- _Work to complete_: Each line from the one containing "abbrev Byte := BitVec 8" through the end of the data below is to be output verbatim, with no lines added or left out.
**** Data supplied ****
-- ==== Sys2Proof/Word.lean ====
section
/-! DEFINITION. The word types of the block and bit strings (00_scope.md R10, R11). -/

namespace Sys2Proof

/-- A byte value, 0 to 255; also one byte of OUT (R8, SYM_BITS = 8). -/
abbrev Byte := BitVec 8

/-- A finite sequence of bytes, first byte first (R13, `Bytes`). -/
abbrev Bytes := List Byte

/-- The command word `{op[79:72], sym[71:64], data[63:0]}` (R80). -/
abbrev CmdWord := BitVec 80

/-- The response word `{status[71:64], data[63:0]}` (R81). -/
abbrev RspWord := BitVec 72

/-- A bit string, first bit first; `false` is the character '0' and `true` is '1' (R11). -/
abbrev BitString := List Bool

end Sys2Proof
end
****
- _Exercise result_:
abbrev Byte := BitVec 8

/-- A finite sequence of bytes, first byte first (R13, `Bytes`). -/
abbrev Bytes := List Byte

/-- The command word `{op[79:72], sym[71:64], data[63:0]}` (R80). -/
abbrev CmdWord := BitVec 80

/-- The response word `{status[71:64], data[63:0]}` (R81). -/
abbrev RspWord := BitVec 72

/-- A bit string, first bit first; `false` is the character '0' and `true` is '1' (R11). -/
abbrev BitString := List Bool

end Sys2Proof
end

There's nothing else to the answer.